▶ [Task requirements]: One line in the listing below contains "perThread c (.pset c a b) (fun s g t =>". Repeat that line and each line after it exactly, ending with the last one.

▶ [Dataset extract]:

-- ==== Sys2Proof/Machine/Move.lean ====
section
/-!
DEFINITION. Addresses, bit fields and byte permutes (R113-R116), compares, predicates, moves and integer conversions
(R117-R122).
-/

namespace Sys2Proof.Machine

/-! ## The functions -/

/-- The field extract of R115 at width `w`. -/
def bitExtract (w : Nat) (sg : Bool) (a off wid : Nat) : Nat :=
  if wid = 0 then 0
  else if w ≤ off then (if sg && bitOf a (w - 1) then 2 ^ w - 1 else 0)
  else
    let k := min wid (w - off)
    let f := a / 2 ^ off % 2 ^ k
    if sg && bitOf f (k - 1) then f + 2 ^ w - 2 ^ k else f

/-- The field insert of R115 at width `w`. -/
def bitInsert (w a b off wid : Nat) : Nat :=
  if wid = 0 || w ≤ off then a
  else
    let k := min wid (w - off)
    let mask := (2 ^ k - 1) * 2 ^ off
    (andNot w a mask) ||| (b * 2 ^ off &&& mask)

/-- The byte that a selector of `prmt` picks from eight source bytes (R116). -/
def permByte (src s : Nat) : Nat :=
  let b := elem src 8 (s % 8)
  if s / 8 = 0 then b else if bitOf b 7 then 0xFF else 0

/-- prmt of R116. -/
def permute (a b x : Nat) : Nat :=
  packElems 8 ((List.range 4).map fun i => permByte (a % 2 ^ 32 + 2 ^ 32 * b) (elem x 4 i))

/-- A condition of R117. -/
def holdsCond (k : Cond) (a b : Int) : Bool :=
  match k with
  | .eq => a == b
  | .ne => a != b
  | .lt => decide (a < b)
  | .le => decide (a ≤ b)
  | .gt => decide (b < a)
  | .ge => decide (b ≤ a)

/-- An operand of a compare as an integer. -/
def asInt (wide sg : Bool) (x : Nat) : Int := if sg then sextNat x (if wide then 64 else 32) else (x : Nat)

/-- plop of R118. -/
def predFun (op : PredOp) (a b : Bool) : Bool :=
  match op with
  | .and => a && b
  | .or => a || b
  | .xor => a != b
  | .andn => a && !b
  | .orn => a || !b
  | .nand => !(a && b)
  | .nor => !(a || b)
  | .xnor => a == b

/-- The word that p2r writes (R121). -/
def predWord (t : Thread) (now : Nat) : Nat :=
  (List.range 7).foldl (fun x i => if t.pred now i then x + 2 ^ i else x) 128

/-- Bits of a type of `cvti`. -/
def cvtiBits : IntType → Nat
  | .i8 | .n8 => 8
  | .i16 | .n16 => 16
  | .i32 | .n32 => 32
  | .i64 | .n64 => 64

/-- Signedness of a type of `cvti`. -/
def cvtiSigned : IntType → Bool
  | .i8 | .i16 | .i32 | .i64 => true
  | _ => false

/-- The value of a source of `cvti`. -/
def cvtiSource (ty : IntType) (x : Nat) : Int :=
  if cvtiSigned ty then sextNat x (cvtiBits ty) else (x % 2 ^ cvtiBits ty : Nat)

/-- cvti of R122: the result extended to fill 32 or 64 bits, and the flags. -/
def cvtInt (sat : Bool) (src dst : IntType) (x : Nat) : Nat × Nat :=
  let v := cvtiSource src x
  let n := cvtiBits dst
  let r := if sat then (clampInt n (cvtiSigned dst) v).1 else v
  let out : Int := if cvtiSigned dst then sextNat (lowBits r n) n else (lowBits r n : Nat)
  (lowBits out (max 32 n), flagIf (sat && (clampInt n (cvtiSigned dst) v).2) flagSAT)

/-! ## Meanings -/

/-- R113. -/
def execLea (c : Common) (signed : Bool) (sh : BitVec 3) (d a b : Opnd) (s : State) : Host.Outcome State Fault Refusal :=
  perThread c (.lea c signed sh d a b) (fun s g t =>
    .done (t.put64 s.cycle .two d
      (lowBits ((read64 g t s.cycle a).toNat + asInt false signed (read32 g t s.cycle b).toNat * (2 ^ sh.toNat : Nat)) 64))) s

/-- R113. -/
def execLeai (c : Common) (d a : Opnd) (imm : BitVec 25) (s : State) : Host.Outcome State Fault Refusal :=
  perThread c (.leai c d a imm) (fun s g t =>
    .done (t.put64 s.cycle .two d (lowBits ((read64 g t s.cycle a).toNat + imm.toInt) 64))) s

/-- A bit-field extract with these offset and width (R114, R115). -/
def fieldDone (wide sg : Bool) (d a : Opnd) (off wid : Nat) (s : State) (g : Group) (t : Thread) : Act :=
  .done (t.putW s.cycle .two wide d (bitExtract (if wide then 64 else 32) sg (readW g t s.cycle wide a) off wid) (sg && !wide))

/-- R115. -/
def execBfx (c : Common) (wide : Bool) (d a b x : Opnd) (s : State) : Host.Outcome State Fault Refusal :=
  perThread c (.bfx c wide d a b x) (fun s g t =>
    fieldDone wide false d a (read32 g t s.cycle b).toNat (read32 g t s.cycle x).toNat s g t) s

/-- R115. -/
def execBfxs (c : Common) (wide : Bool) (d a b x : Opnd) (s : State) : Host.Outcome State Fault Refusal :=
  perThread c (.bfxs c wide d a b x) (fun s g t =>
    fieldDone wide true d a (read32 g t s.cycle b).toNat (read32 g t s.cycle x).toNat s g t) s

/-- R115: the control word holds the width in bits 7:0 and the offset in bits 15:8. -/
def execBfi (c : Common) (wide : Bool) (d a b x : Opnd) (s : State) : Host.Outcome State Fault Refusal :=
  perThread c (.bfi c wide d a b x) (fun s g t =>
    let k := (read32 g t s.cycle x).toNat
    .done (t.putW s.cycle .two wide d
      (bitInsert (if wide then 64 else 32) (readW g t s.cycle wide a) (readW g t s.cycle wide b) (bitsOf k 8 8) (bitsOf k 0 8)))) s

/-- R115. -/
def execBfxi (c : Common) (wide : Bool) (d a : Opnd) (off wid : BitVec 8) (s : State) : Host.Outcome State Fault Refusal :=
  perThread c (.bfxi c wide d a off wid) (fieldDone wide false d a off.toNat wid.toNat) s

/-- R115. -/
def execBfxsi (c : Common) (wide : Bool) (d a : Opnd) (off wid : BitVec 8) (s : State) : Host.Outcome State Fault Refusal :=
  perThread c (.bfxsi c wide d a off wid) (fieldDone wide true d a off.toNat wid.toNat) s

/-- R116. -/
def execPrmt (c : Common) (d a b x : Opnd) (s : State) : Host.Outcome State Fault Refusal :=
  perThread c (.prmt c d a b x) (fun s g t =>
    .done (t.put32 s.cycle .two d
      (permute (read32 g t s.cycle a).toNat (read32 g t s.cycle b).toNat (read32 g t s.cycle x).toNat))) s

/-- R117. -/
def execSetp (c : Common) (wide signed : Bool) (cond : Cond) (p : BitVec 3) (a b : Opnd) (s : State) :
    Host.Outcome State Fault Refusal :=
  perThread c (.setp c wide signed cond p a b) (fun s g t =>
    .done (t.putP s.cycle .two p.toNat
      (holdsCond cond (asInt wide signed (readW g t s.cycle wide a)) (asInt wide signed (readW g t s.cycle wide b))))) s

/-- R118. -/
def execPlop (c : Common) (op : PredOp) (p pa pb : BitVec 3) (s : State) : Host.Outcome State Fault Refusal :=
  perThread c (.plop c op p pa pb) (fun s _ t =>
    .done (t.putP s.cycle .two p.toNat (predFun op (t.pred s.cycle pa.toNat) (t.pred s.cycle pb.toNat)))) s

/-- R119. -/
def execMov (c : Common) (wide : Bool) (d a : Opnd) (s : State) : Host.Outcome State Fault Refusal :=
  perThread c (.mov c wide d a) (fun s g t => .done (t.putW s.cycle .two wide d (readW g t s.cycle wide a))) s

/-- R119. -/
def execMovi (c : Common) (d : Opnd) (imm : BitVec 25) (s : State) : Host.Outcome State Fault Refusal :=
  perThread c (.movi c d imm) (fun s _ t => .done (t.putW s.cycle .two (immWide t) d (lowBits imm.toInt (immBits t)))) s

/-- R119: in courier code bits 63:32 take zeros (R101). -/
def execMovw (c : Common) (d : Opnd) (imm : Word) (s : State) : Host.Outcome State Fault Refusal :=
  perThread c (.movw c d imm) (fun s _ t => .done (t.put32 s.cycle .two d imm.toNat)) s

/-- R119: a fibre writes v(D+1) only; a courier keeps bits 31:0 of its register. -/
def execMovh (c : Common) (d : Opnd) (imm : Word) (s : State) : Host.Outcome State Fault Refusal :=
  perThread c (.movh c d imm) (fun s g t =>
    match t.issuer with
    | .fibre => .done (t.put s.cycle .two (.v (d.toNat + 1)) (imm.setWidth 64))
    | .courier => .done (t.put64 s.cycle .two d ((read64 g t s.cycle d).toNat % 2 ^ 32 + 2 ^ 32 * imm.toNat))) s

/-- R120. -/
def execSel (c : Common) (wide : Bool) (d a b : Opnd) (p : BitVec 3) (s : State) : Host.Outcome State Fault Refusal :=
  perThread c (.sel c wide d a b p) (fun s g t =>
    .done (t.putW s.cycle .two wide d
      (if t.pred s.cycle p.toNat then readW g t s.cycle wide a else readW g t s.cycle wide b))) s

/-- R121. -/
def execP2r (c : Common) (d : Opnd) (s : State) : Host.Outcome State Fault Refusal :=
  perThread c (.p2r c d) (fun s _ t => .done (t.put32 s.cycle .two d (predWord t s.cycle))) s

/-- R121. -/
def execPset (c : Common) (a b : Opnd) (s : State) : Host.Outcome State Fault Refusal :=
  perThread c (.pset c a b) (fun s g t =>
    let x := (read32 g t s.cycle a).toNat
    let y := (read32 g t s.cycle b).toNat
    .done ((List.range 7).foldl (fun t i => if bitOf y i then t.putP s.cycle .two i (bitOf x i) else t) t)) s

/-- R122. -/
def execCvti (c : Common) (sat : Bool) (src dst : IntType) (d a : Opnd) (s : State) : Host.Outcome State Fault Refusal :=
  perThread c (.cvti c sat src dst d a) (fun s g t =>
    let r := cvtInt sat src dst (readW g t s.cycle (cvtiBits src == 64) a)
    .done ((t.putW s.cycle .two (cvtiBits dst == 64) d r.1 (cvtiSigned dst)).raiseFlags c.quiet r.2)) s

end Sys2Proof.Machine
end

▶ [Response for this exercise]:
  perThread c (.pset c a b) (fun s g t =>
    let x := (read32 g t s.cycle a).toNat
    let y := (read32 g t s.cycle b).toNat
    .done ((List.range 7).foldl (fun t i => if bitOf y i then t.putP s.cycle .two i (bitOf x i) else t) t)) s

/-- R122. -/
def execCvti (c : Common) (sat : Bool) (src dst : IntType) (d a : Opnd) (s : State) : Host.Outcome State Fault Refusal :=
  perThread c (.cvti c sat src dst d a) (fun s g t =>
    let r := cvtInt sat src dst (readW g t s.cycle (cvtiBits src == 64) a)
    .done ((t.putW s.cycle .two (cvtiBits dst == 64) d r.1 (cvtiSigned dst)).raiseFlags c.quiet r.2)) s

end Sys2Proof.Machine
end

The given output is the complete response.